Simplify $\binom nr+ 4\binom n{r+1} + 6\binom n{r+2} + 4\binom n{r+3}+\binom n{r+4}$

Question

For $$4\le r \le n,$$ $${n \choose r}+4{n \choose {r+1}}+6{n \choose {r+2}}+4{n \choose {r+3}}+{n \choose {r+4}}$$ equals 1. $${n+4}\choose{r+4}$$ 2.$${n+4}\choose{r}$$ 3.$${n+3}\choose{r-1}$$ 4.$${n+4}\choose{r+3}$$

I have no idea to solve this one. Would be grateful to anyone who helps. Thank you.

Answer 1

Vandermonde's identity is useful, but I will demonstrate combinatorially. Given formula can be represented as $$ \binom{4}{4}\binom{n}{r}+\binom{4}{3}\binom{n}{r+1}+\binom{4}{2}\binom{n}{r+2}+\binom{4}{1}\binom{n}{r+3}+\binom{4}{0}\binom{n}{r+4}. $$ Let $S=\{1,2,\cdots, n,n+1,n+2,n+3,n+4\}$ and its subset $T=\{n+1,n+2,n+3,n+4\}$. First, you can select $r+4$ elements of $S$ without repetition. Then the number of possiblities is $\binom{n+4}{r+4}$. Now select $r+4-k$ elements of $S\setminus T$ and $k$ elements of $T$ (still selecting $r+4$ elements of $S$), where $0\le k \le 4$. Then by multiplication rule, the number of possiblities is $\binom{n}{r+4-k}\binom{4}{k}$. Since $k$ can be $0,1,2,3,4$, we get $$ \binom{n+4}{r+4}=\binom{4}{4}\binom{n}{r}+\binom{4}{3}\binom{n}{r+1}+\binom{4}{2}\binom{n}{r+2}+\binom{4}{1}\binom{n}{r+3}+\binom{4}{0}\binom{n}{r+4}. $$

Answer 2

Now, note that $$\binom{n}{r}+\binom{n}{r+1}=\binom{n+1}{r+1}$$

Note that $$\binom{n}{r}+\binom{n}{r+1}+\binom{n}{r+1}+\binom{n}{r+2}=\binom{n+1}{r+1}+\binom{n+1}{r+2}=\binom{n+2}{r+2} $$

Then, $$\binom{n+1}{r+1}+3\binom{n+1}{r+2}+3\binom{n+1}{r+3}+\binom {n+1}{r+4}=\binom{n+1}{r+1}+\binom{n+1}{r+2}+2(\binom{n+1}{r+2}+\binom{n+1}{r+3})+\binom{n+1}{r+3}+\binom {n+1}{r+4}=\binom{n+2}{r+2}+2\binom{n+2}{r+3}+\binom{n+2}{r+4}=\binom{n+4}{r+4}$$.

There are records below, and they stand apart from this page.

/-- R234, index below 288. -/
def MESH_ERRORS_SEAT (i : Nat) : Nat := 0xf000000c0000 + 0x4 * i
def MESH_ERRORS_SEAT_link_corrected : Fld := ⟨0, 10⟩
def MESH_ERRORS_SEAT_link_uncorrected : Fld := ⟨10, 10⟩
def MESH_ERRORS_SEAT_hdr_drop : Fld := ⟨20, 10⟩
def MESH_ERRORS_SEAT_bypassed : Fld := ⟨30, 1⟩

/-- R234. -/
def MESH_CONFLICT : Nat := 0xf000000c0800
def MESH_CONFLICT_lt : Fld := ⟨0, 8⟩
def MESH_CONFLICT_cycle : Fld := ⟨8, 12⟩
def MESH_CONFLICT_kind : Fld := ⟨20, 2⟩
def MESH_CONFLICT_valid : Fld := ⟨31, 1⟩

/-- R234. -/
def CNET_ERRORS : Nat := 0xf000000c1000
def CNET_ERRORS_word_corrected : Fld := ⟨0, 10⟩
def CNET_ERRORS_word_dropped : Fld := ⟨10, 10⟩

/-- R259, index below 4. -/
def MEM_LAYER (i : Nat) : Nat := 0xf000000d0000 + 0x10 * i
def MEM_LAYER_slot_b_refresh : Fld := ⟨0, 1⟩
def MEM_LAYER_trained : Fld := ⟨1, 1⟩
def MEM_LAYER_temp : Fld := ⟨8, 8⟩
def MEM_LAYER_refresh_row : Fld := ⟨16, 11⟩

/-- R259, index below 4. -/
def MEM_CHAN (i : Nat) : Nat := 0xf000000d0004 + 0x10 * i
def MEM_CHAN_conflicts : Fld := ⟨0, 10⟩
def MEM_CHAN_cmd_parity : Fld := ⟨10, 10⟩

/-- R259, index below 4. -/
def MEM_FAULT_LO (i : Nat) : Nat := 0xf000000d0008 + 0x10 * i
def MEM_FAULT_LO_addr_lo : Fld := ⟨0, 32⟩

/-- R259, index below 4. -/
def MEM_FAULT_HI (i : Nat) : Nat := 0xf000000d000c + 0x10 * i
def MEM_FAULT_HI_addr_hi : Fld := ⟨0, 16⟩
def MEM_FAULT_HI_kind : Fld := ⟨16, 2⟩
def MEM_FAULT_HI_valid : Fld := ⟨31, 1⟩

/-- R259. -/
def MEM_SCRUB_CTRL : Nat := 0xf000000d0100
def MEM_SCRUB_CTRL_enable : Fld := ⟨0, 1⟩
def MEM_SCRUB_CTRL_hot_scrub : Fld := ⟨1, 1⟩

/-- R259, index below 4. -/
def MEM_SCRUB_STATUS (i : Nat) : Nat := 0xf000000d0110 + 0x4 * i
def MEM_SCRUB_STATUS_position : Fld := ⟨0, 13⟩
def MEM_SCRUB_STATUS_passes : Fld := ⟨13, 16⟩

/-- R259. -/
def MEM_EVAC : Nat := 0xf000000d0120
def MEM_EVAC_lt : Fld := ⟨0, 8⟩
def MEM_EVAC_lockers_done : Fld := ⟨8, 7⟩
def MEM_EVAC_active : Fld := ⟨15, 1⟩
def MEM_EVAC_poisoned : Fld := ⟨16, 10⟩

/-- R259, indices below 4 and 16. -/
def MEM_ERRORS_L_F (i j : Nat) : Nat := 0xf000000d0200 + 0x40 * i + 0x4 * j
def MEM_ERRORS_L_F_corrected : Fld := ⟨0, 10⟩
def MEM_ERRORS_L_F_uncorrected : Fld := ⟨10, 10⟩
def MEM_ERRORS_L_F_poison_read : Fld := ⟨20, 10⟩

/-- R280. -/
def NBU_TOKEN_LIMIT : Nat := 0xf000000e0000
def NBU_TOKEN_LIMIT_limit : Fld := ⟨0, 15⟩
def NBU_TOKEN_LIMIT_locked : Fld := ⟨15, 1⟩
def NBU_TOKEN_LIMIT_max : Fld := ⟨16, 15⟩

/-- R280. -/
def NBU_TOKENS : Nat := 0xf000000e0004
def NBU_TOKENS_in_use : Fld := ⟨0, 15⟩
def NBU_TOKENS_peak : Fld := ⟨16, 15⟩
def NBU_TOKENS_clear_peak : Fld := ⟨31, 1⟩

/-- R280, index below 4. -/
def NBU_LAYER (i : Nat) : Nat := 0xf000000e0010 + 0x4 * i
def NBU_LAYER_active : Fld := ⟨0, 13⟩
def NBU_LAYER_seq : Fld := ⟨16, 10⟩
def NBU_LAYER_seq_active : Fld := ⟨26, 1⟩
def NBU_LAYER_halted : Fld := ⟨27, 1⟩

/-- R280, index below 4. -/
def NBU_PROGRESS (i : Nat) : Nat := 0xf000000e0020 + 0x4 * i
def NBU_PROGRESS_transfers_done : Fld := ⟨0, 16⟩

/-- R280, index below 256. -/
def NBU_STATUS_LT (i : Nat) : Nat := 0xf000000e0400 + 0x4 * i
def NBU_STATUS_LT_busy : Fld := ⟨0, 4⟩
def NBU_STATUS_LT_bad_index : Fld := ⟨8, 10⟩
def NBU_STATUS_LT_sign_invalid : Fld := ⟨18, 10⟩

/-- R305. -/
def TRN_AREA : Nat := 0xf000000f0000
def TRN_AREA_base : Fld := ⟨0, 10⟩
def TRN_AREA_leaf_blocks : Fld := ⟨10, 4⟩
def TRN_AREA_enable : Fld := ⟨31, 1⟩

/-- R305. -/
def TRN_POOL : Nat := 0xf000000f0004
def TRN_POOL_row_first : Fld := ⟨0, 11⟩
def TRN_POOL_row_last : Fld := ⟨16, 11⟩

/-- R305, index below 256. -/
def TRN_STATUS_LT (i : Nat) : Nat := 0xf000000f0400 + 0x10 * i
def TRN_STATUS_LT_busy : Fld := ⟨0, 1⟩
def TRN_STATUS_LT_fallback : Fld := ⟨1, 1⟩
def TRN_STATUS_LT_area_lost : Fld := ⟨2, 1⟩
def TRN_STATUS_LT_last_status : Fld := ⟨8, 8⟩

/-- R305, index below 256. -/
def TRN_COUNT_LT (i : Nat) : Nat := 0xf000000f0404 + 0x10 * i
def TRN_COUNT_LT_refused : Fld := ⟨0, 10⟩
def TRN_COUNT_LT_poisoned : Fld := ⟨10, 10⟩
def TRN_COUNT_LT_fallback_late : Fld := ⟨20, 10⟩

/-- R305, index below 256. -/
def TRN_FREE_LT (i : Nat) : Nat := 0xf000000f0408 + 0x10 * i
def TRN_FREE_LT_frames : Fld := ⟨0, 15⟩
def TRN_FREE_LT_leaves : Fld := ⟨16, 13⟩

/-- R320. -/
def UPD_SHADOW : Nat := 0xf00000100000
def UPD_SHADOW_base : Fld := ⟨0, 10⟩
def UPD_SHADOW_enable : Fld := ⟨31, 1⟩

/-- R320, index below 4. -/
def UPD_STATE (i : Nat) : Nat := 0xf00000100100 + 0x40 * i
def UPD_STATE_active_bank : Fld := ⟨0, 1⟩
def UPD_STATE_pending : Fld := ⟨1, 1⟩
def UPD_STATE_copying : Fld := ⟨2, 1⟩
def UPD_STATE_late : Fld := ⟨16, 16⟩

/-- R320, index below 4. -/
def UPD_GEN_ACTIVE (i : Nat) : Nat := 0xf00000100104 + 0x40 * i
def UPD_GEN_ACTIVE_generation : Fld := ⟨0, 32⟩

/-- R320, index below 4. -/
def UPD_GEN_PENDING (i : Nat) : Nat := 0xf00000100108 + 0x40 * i
def UPD_GEN_PENDING_generation : Fld := ⟨0, 32⟩

/-- R320, index below 4. -/
def UPD_ACTIVE_AT_LO (i : Nat) : Nat := 0xf0000010010c + 0x40 * i
def UPD_ACTIVE_AT_LO_bell_lo : Fld := ⟨0, 32⟩

/-- R320, index below 4. -/
def UPD_ACTIVE_AT_HI (i : Nat) : Nat := 0xf00000100110 + 0x40 * i
def UPD_ACTIVE_AT_HI_bell_hi : Fld := ⟨0, 32⟩

/-- R350, index below 6. -/
def PORT_STATE (i : Nat) : Nat := 0xf00000110000 + 0x40 * i
def PORT_STATE_state : Fld := ⟨0, 4⟩
def PORT_STATE_half_width : Fld := ⟨4, 1⟩
def PORT_STATE_licensed : Fld := ⟨5, 1⟩
def PORT_STATE_enable : Fld := ⟨6, 1⟩
def PORT_STATE_down_reason : Fld := ⟨8, 4⟩
def PORT_STATE_neighbour : Fld := ⟨16, 16⟩

/-- R350, index below 6. -/
def PORT_LANES (i : Nat) : Nat := 0xf00000110004 + 0x40 * i
def PORT_LANES_lanes_good : Fld := ⟨0, 6⟩
def PORT_LANES_spares_left : Fld := ⟨6, 2⟩
def PORT_LANES_swaps : Fld := ⟨8, 8⟩
def PORT_LANES_swap_threshold : Fld := ⟨16, 8⟩

/-- R350, index below 6. -/
def PORT_LATENCY (i : Nat) : Nat := 0xf00000110008 + 0x40 * i
def PORT_LATENCY_d_meas : Fld := ⟨0, 12⟩
def PORT_LATENCY_d_rec : Fld := ⟨12, 12⟩

/-- R350, index below 6. -/
def PORT_SYMDELAY (i : Nat) : Nat := 0xf0000011000c + 0x40 * i
def PORT_SYMDELAY_delay : Fld := ⟨0, 24⟩

/-- R350, index below 6. -/
def PORT_ERRORS (i : Nat) : Nat := 0xf00000110010 + 0x40 * i
def PORT_ERRORS_frames_poisoned : Fld := ⟨0, 10⟩
def PORT_ERRORS_frames_absent : Fld := ⟨10, 10⟩
def PORT_ERRORS_symbols_dropped : Fld := ⟨20, 10⟩

/-- R350. -/
def FAB_TREE : Nat := 0xf00000110200
def FAB_TREE_up_primary : Fld := ⟨0, 3⟩
def FAB_TREE_up_backup : Fld := ⟨3, 3⟩
def FAB_TREE_down_primary : Fld := ⟨6, 6⟩
def FAB_TREE_down_backup : Fld := ⟨12, 6⟩
def FAB_TREE_following_backup : Fld := ⟨18, 1⟩

/-- R350. -/
def FAB_PART : Nat := 0xf00000110204
def FAB_PART_part : Fld := ⟨0, 12⟩

/-- R372. -/
def MXL_STATE : Nat := 0xf00000120000
def MXL_STATE_state : Fld := ⟨0, 4⟩
def MXL_STATE_half_width : Fld := ⟨4, 1⟩
def MXL_STATE_spare_used : Fld := ⟨5, 1⟩
def MXL_STATE_enable : Fld := ⟨6, 1⟩
def MXL_STATE_down_reason : Fld := ⟨8, 4⟩
def MXL_STATE_retrains : Fld := ⟨16, 8⟩

/-- R372. -/
def MXL_LANES : Nat := 0xf00000120004
def MXL_LANES_good : Fld := ⟨0, 9⟩
def MXL_LANES_swap_threshold : Fld := ⟨16, 8⟩

/-- R372. -/
def MXL_ERRORS : Nat := 0xf00000120008
def MXL_ERRORS_flits_corrected : Fld := ⟨0, 10⟩
def MXL_ERRORS_flits_failed : Fld := ⟨10, 10⟩
def MXL_ERRORS_bad_type : Fld := ⟨20, 5⟩
def MXL_ERRORS_db_dropped : Fld := ⟨25, 5⟩

/-- R372. -/
def MXL_RETRY : Nat := 0xf0000012000c
def MXL_RETRY_replays : Fld := ⟨0, 10⟩
def MXL_RETRY_timeouts : Fld := ⟨10, 10⟩

/-- R372. -/
def MXL_PRIO : Nat := 0xf00000120010
def MXL_PRIO_queued : Fld := ⟨0, 5⟩
def MXL_PRIO_overflow : Fld := ⟨8, 4⟩
def MXL_PRIO_prio_bad : Fld := ⟨12, 4⟩
def MXL_PRIO_last_tag : Fld := ⟨16, 16⟩

/-- R395, index below 64. -/
def CMD_RING_BASE_LO (i : Nat) : Nat := 0xf00000130000 + 0x40 * i
def CMD_RING_BASE_LO_base_lo : Fld := ⟨12, 20⟩

/-- R395, index below 64. -/
def CMD_RING_BASE_HI (i : Nat) : Nat := 0xf00000130004 + 0x40 * i
def CMD_RING_BASE_HI_base_hi : Fld := ⟨0, 32⟩

/-- R395, index below 64. -/
def CMD_RING_CFG (i : Nat) : Nat := 0xf00000130008 + 0x40 * i
def CMD_RING_CFG_size_log2 : Fld := ⟨0, 4⟩
def CMD_RING_CFG_cpl_ring : Fld := ⟨4, 6⟩
def CMD_RING_CFG_partition : Fld := ⟨10, 2⟩
def CMD_RING_CFG_device : Fld := ⟨12, 1⟩
def CMD_RING_CFG_enable : Fld := ⟨13, 1⟩
def CMD_RING_CFG_weight : Fld := ⟨16, 4⟩

/-- R395, index below 64. -/
def CMD_RING_HEAD (i : Nat) : Nat := 0xf0000013000c + 0x40 * i
def CMD_RING_HEAD_head : Fld := ⟨0, 32⟩

/-- R395, index below 64. -/
def CMD_RING_TAIL (i : Nat) : Nat := 0xf00000130010 + 0x40 * i
def CMD_RING_TAIL_tail : Fld := ⟨0, 32⟩

/-- R395, index below 64. -/
def CPL_RING_BASE_LO (i : Nat) : Nat := 0xf00000131000 + 0x20 * i
def CPL_RING_BASE_LO_base_lo : Fld := ⟨12, 20⟩

/-- R395, index below 64. -/
def CPL_RING_BASE_HI (i : Nat) : Nat := 0xf00000131004 + 0x20 * i
def CPL_RING_BASE_HI_base_hi : Fld := ⟨0, 32⟩

/-- R395, index below 64. -/
def CPL_RING_CFG (i : Nat) : Nat := 0xf00000131008 + 0x20 * i
def CPL_RING_CFG_size_log2 : Fld := ⟨0, 4⟩
def CPL_RING_CFG_enable : Fld := ⟨4, 1⟩

/-- R395, index below 64. -/
def CPL_RING_HEAD (i : Nat) : Nat := 0xf0000013100c + 0x20 * i
def CPL_RING_HEAD_head : Fld := ⟨0, 32⟩

/-- R395, index below 64. -/
def CPL_RING_TAIL (i : Nat) : Nat := 0xf00000131010 + 0x20 * i
def CPL_RING_TAIL_tail : Fld := ⟨0, 32⟩

/-- R395. -/
def CMD_STOP_STATUS : Nat := 0xf00000132000
def CMD_STOP_STATUS_reported : Fld := ⟨0, 10⟩
def CMD_STOP_STATUS_expected : Fld := ⟨10, 10⟩
def CMD_STOP_STATUS_incomplete : Fld := ⟨20, 1⟩

/-- R395. -/
def CMD_RESET_INFO : Nat := 0xf00000132004
def CMD_RESET_INFO_lost : Fld := ⟨0, 11⟩

/-- R395. -/
def CMD_PART : Nat := 0xf00000132008
def CMD_PART_count : Fld := ⟨0, 3⟩

/-- R415, index below 8. -/
def EVT_RING_BASE_LO (i : Nat) : Nat := 0xf00000140000 + 0x20 * i
def EVT_RING_BASE_LO_base_lo : Fld := ⟨12, 20⟩

/-- R415, index below 8. -/
def EVT_RING_BASE_HI (i : Nat) : Nat := 0xf00000140004 + 0x20 * i
def EVT_RING_BASE_HI_base_hi : Fld := ⟨0, 32⟩

/-- R415, index below 8. -/
def EVT_RING_CFG (i : Nat) : Nat := 0xf00000140008 + 0x20 * i
def EVT_RING_CFG_size_log2 : Fld := ⟨0, 4⟩
def EVT_RING_CFG_enable : Fld := ⟨4, 1⟩
def EVT_RING_CFG_partitions : Fld := ⟨5, 4⟩
def EVT_RING_CFG_device : Fld := ⟨9, 1⟩
def EVT_RING_CFG_class_mask : Fld := ⟨16, 9⟩

/-- R415, index below 8. -/
def EVT_RING_HEAD (i : Nat) : Nat := 0xf0000014000c + 0x20 * i
def EVT_RING_HEAD_head : Fld := ⟨0, 32⟩

/-- R415, index below 8. -/
def EVT_RING_TAIL (i : Nat) : Nat := 0xf00000140010 + 0x20 * i
def EVT_RING_TAIL_tail : Fld := ⟨0, 32⟩

/-- R415, index below 8. -/
def EVT_RING_LOST (i : Nat) : Nat := 0xf00000140014 + 0x20 * i
def EVT_RING_LOST_lost : Fld := ⟨0, 16⟩

/-- R415. -/
def EVT_SEQ : Nat := 0xf00000140100
def EVT_SEQ_next : Fld := ⟨0, 32⟩

/-- R415. -/
def EVT_UNROUTED : Nat := 0xf00000140104
def EVT_UNROUTED_unrouted : Fld := ⟨0, 16⟩

/-- R415. -/
def REG_ACCESS_ERR : Nat := 0xf00000140108
def REG_ACCESS_ERR_count : Fld := ⟨0, 16⟩
def REG_ACCESS_ERR_event_armed : Fld := ⟨31, 1⟩

/-- R415. -/
def THR_LOG_COUNT : Nat := 0xf00000140200
def THR_LOG_COUNT_count : Fld := ⟨0, 32⟩

/-- R415, indices below 4 and 8. -/
def PERF_LO (i j : Nat) : Nat := 0xf00000140400 + 0x40 * i + 0x8 * j
def PERF_LO_value_lo : Fld := ⟨0, 32⟩

/-- R415, indices below 4 and 8. -/
def PERF_HI (i j : Nat) : Nat := 0xf00000140404 + 0x40 * i + 0x8 * j
def PERF_HI_value_hi : Fld := ⟨0, 16⟩
def PERF_HI_pinned : Fld := ⟨31, 1⟩

/-- R415. -/
def ENERGY_SNAP_SEQ : Nat := 0xf00000140800
def ENERGY_SNAP_SEQ_value : Fld := ⟨0, 32⟩

/-- R415. -/
def ENERGY_SNAP_BELL_LO : Nat := 0xf00000140808
def ENERGY_SNAP_BELL_LO_value : Fld := ⟨0, 32⟩

/-- R415. -/
def ENERGY_SNAP_BELL_HI : Nat := 0xf0000014080c
def ENERGY_SNAP_BELL_HI_value : Fld := ⟨0, 32⟩

/-- R415. -/
def ENERGY_MODULE_LO : Nat := 0xf00000140810
def ENERGY_MODULE_LO_value : Fld := ⟨0, 32⟩

/-- R415. -/
def ENERGY_MODULE_HI : Nat := 0xf00000140814
def ENERGY_MODULE_HI_value : Fld := ⟨0, 32⟩

/-- R415, index below 4. -/
def ENERGY_PART_LO (i : Nat) : Nat := 0xf00000140820 + 0x8 * i
def ENERGY_PART_LO_value : Fld := ⟨0, 32⟩

/-- R415, index below 4. -/
def ENERGY_PART_HI (i : Nat) : Nat := 0xf00000140824 + 0x8 * i
def ENERGY_PART_HI_value : Fld := ⟨0, 32⟩

/-- R415, index below 64. -/
def ENERGY_RING_LO (i : Nat) : Nat := 0xf00000140900 + 0x8 * i
def ENERGY_RING_LO_value : Fld := ⟨0, 32⟩

/-- R415, index below 64. -/
def ENERGY_RING_HI (i : Nat) : Nat := 0xf00000140904 + 0x8 * i
def ENERGY_RING_HI_value : Fld := ⟨0, 32⟩

/-- R415, indices below 256 and 8. -/
def THR_LOG (i j : Nat) : Nat := 0xf00000141000 + 0x20 * i + 0x4 * j
def THR_LOG_word : Fld := ⟨0, 32⟩

/-- R435. -/
def CLK_REF : Nat := 0xf00000150000
def CLK_REF_locked : Fld := ⟨0, 1⟩
def CLK_REF_ref_sel : Fld := ⟨1, 1⟩
def CLK_REF_holdover : Fld := ⟨2, 1⟩
def CLK_REF_refclk_present : Fld := ⟨3, 1⟩
def CLK_REF_upstream_port : Fld := ⟨4, 3⟩
def CLK_REF_lock_losses : Fld := ⟨8, 8⟩

/-- R435. -/
def CLK_DROOP_CTRL : Nat := 0xf00000150004
def CLK_DROOP_CTRL_thr_cd : Fld := ⟨0, 8⟩
def CLK_DROOP_CTRL_thr_ml : Fld := ⟨8, 8⟩
def CLK_DROOP_CTRL_thr_bd : Fld := ⟨16, 8⟩
def CLK_DROOP_CTRL_tail : Fld := ⟨24, 4⟩

/-- R435. -/
def CLK_DROOP_COUNT : Nat := 0xf00000150008
def CLK_DROOP_COUNT_events : Fld := ⟨0, 16⟩
def CLK_DROOP_COUNT_last_die : Fld := ⟨16, 3⟩
def CLK_DROOP_COUNT_last_site : Fld := ⟨19, 9⟩
def CLK_DROOP_COUNT_masked : Fld := ⟨28, 4⟩

/-- R435, index below 4. -/
def CLK_SEAM (i : Nat) : Nat := 0xf00000150010 + 0x4 * i
def CLK_SEAM_mode : Fld := ⟨0, 1⟩
def CLK_SEAM_active_mode : Fld := ⟨1, 1⟩
def CLK_SEAM_calibrated : Fld := ⟨2, 1⟩
def CLK_SEAM_phase : Fld := ⟨8, 8⟩
def CLK_SEAM_excursions : Fld := ⟨16, 10⟩

/-- R435, index below 4. -/
def CLK_CANARY_CD (i : Nat) : Nat := 0xf00000150020 + 0x4 * i
def CLK_CANARY_CD_margin : Fld := ⟨0, 8⟩
def CLK_CANARY_CD_warn : Fld := ⟨8, 8⟩
def CLK_CANARY_CD_act : Fld := ⟨16, 8⟩
def CLK_CANARY_CD_acts : Fld := ⟨24, 8⟩

/-- R435, index below 4. -/
def CLK_CANARY_ML (i : Nat) : Nat := 0xf00000150030 + 0x4 * i
def CLK_CANARY_ML_margin : Fld := ⟨0, 8⟩
def CLK_CANARY_ML_warn : Fld := ⟨8, 8⟩
def CLK_CANARY_ML_act : Fld := ⟨16, 8⟩
def CLK_CANARY_ML_acts : Fld := ⟨24, 8⟩

/-- R435. -/
def CLK_CANARY_BD : Nat := 0xf00000150040
def CLK_CANARY_BD_margin : Fld := ⟨0, 8⟩
def CLK_CANARY_BD_warn : Fld := ⟨8, 8⟩
def CLK_CANARY_BD_act : Fld := ⟨16, 8⟩
def CLK_CANARY_BD_acts : Fld := ⟨24, 8⟩

/-- R435. -/
def CLK_RESET_CAUSE : Nat := 0xf00000150050
def CLK_RESET_CAUSE_cause : Fld := ⟨0, 4⟩
def CLK_RESET_CAUSE_count : Fld := ⟨4, 12⟩

/-- R452. -/
def PWR_INPUT : Nat := 0xf00000160000
def PWR_INPUT_volts : Fld := ⟨0, 14⟩
def PWR_INPUT_power_w : Fld := ⟨16, 16⟩

/-- R452. -/
def PWR_VCMP : Nat := 0xf00000160004
def PWR_VCMP_fused_mv : Fld := ⟨0, 10⟩
def PWR_VCMP_setpoint_mv : Fld := ⟨10, 10⟩
def PWR_VCMP_current_a : Fld := ⟨20, 12⟩

/-- R452. -/
def PWR_CAP : Nat := 0xf00000160008
def PWR_CAP_cap_w : Fld := ⟨0, 16⟩
def PWR_CAP_idle_w : Fld := ⟨16, 16⟩

/-- R452, index below 4. -/
def PWR_PART (i : Nat) : Nat := 0xf00000160010 + 0x4 * i
def PWR_PART_budget_w : Fld := ⟨0, 16⟩
def PWR_PART_avg_w : Fld := ⟨16, 16⟩

/-- R452, index below 4. -/
def PWR_ALLOT (i : Nat) : Nat := 0xf00000160020 + 0x4 * i
def PWR_ALLOT_allotment : Fld := ⟨0, 16⟩
def PWR_ALLOT_correction : Fld := ⟨16, 12⟩

/-- R452, index below 16. -/
def PWR_FORM (i : Nat) : Nat := 0xf00000160100 + 0x4 * i
def PWR_FORM_phases_good : Fld := ⟨0, 5⟩
def PWR_FORM_crack_suspect : Fld := ⟨5, 1⟩
def PWR_FORM_isolated : Fld := ⟨6, 1⟩
def PWR_FORM_gated : Fld := ⟨7, 1⟩
def PWR_FORM_ceiling_w : Fld := ⟨8, 8⟩
def PWR_FORM_sensed_mv : Fld := ⟨16, 12⟩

Note that $${n \choose r}+4{n \choose {r+1}}+6{n \choose {r+2}}+4{n \choose {r+3}}+{n \choose {r+4}}=({n \choose r}+3{n \choose {r+1}}+3{n \choose {r+2}}+{n \choose {r+3}})+({n \choose {r+1}}+3{n \choose {r+2}}+3{n \choose {r+3}}+{n \choose {r+4}})=\binom{n+3}{r+3}+\binom{n+3}{r+4}=\binom{n+4}{r+4}$$.

The answer is $1$.

Answer 3

We have, $${n \choose r}+{n \choose r-1}={n+1 \choose r}$$ In, $${n \choose r}+4{n \choose {r+1}}+6{n \choose {r+2}}+4{n \choose {r+3}}+{n \choose {r+4}}$$ $${n \choose r+4} + {n \choose r+3} = {n+1 \choose r+4}$$ $$3{n \choose r+3} + 3{n \choose r+2} = 3{n+1 \choose r+3}$$ $$3{n \choose r+2} + 3{n \choose r+1} = 3{n+1 \choose r+2}$$ $${n \choose r+1} + {n \choose r} = {n+1 \choose r+1}$$ Thus, using similar steps, $${n \choose r}+4{n \choose {r+1}}+6{n \choose {r+2}}+4{n \choose {r+3}}+{n \choose {r+4}}={n+1 \choose r+4}+3{n+1 \choose r+3}+3{n+1 \choose r+2}+{n+1 \choose r+1}={n+2 \choose r+4}+2{n+2 \choose r+3}+{n+2 \choose r+2}={n+3 \choose r+4}+{n+3 \choose r+3}={n+4 \choose r+4}$$

Answer 4

Vandermonde's Identity says $$ \sum_{k=0}^4\binom{4}{4-k}\binom{n}{r+k}=\binom{n+4}{r+4} $$

Answer 5

Hint: Break your sum as follows: $${n \choose r}+4{n \choose {r+1}}+6{n \choose {r+2}}+4{n \choose {r+3}}+{n \choose {r+4}}$$= $$[{n \choose r}+{n \choose {r+1}}]+[3{n \choose {r+1}}+3{n \choose {r+2}}]+[3{n \choose {r+2}}+3{n \choose {r+3}}]+[{n \choose {r+3}}+{n \choose {r+4}}]$$ Using the fact that $$\binom{n}{r}+\binom{n}{r+1}=\binom{n+1}{r+1}$$, This becomes: $${n+1 \choose r+1}+3{n+1 \choose r+2}+3{n+1 \choose r+3}+{n+1 \choose r+4}$$ Now can you do something similar again?

Answer 6

Using Vandermonde's Identity,

$$\sum_{s=0}^4\binom 4s\binom n{r+s}=\sum_{s=0}^4\binom 4{4-s}\binom n{r+s}=\binom {n+4}{r+4}\qquad\blacksquare$$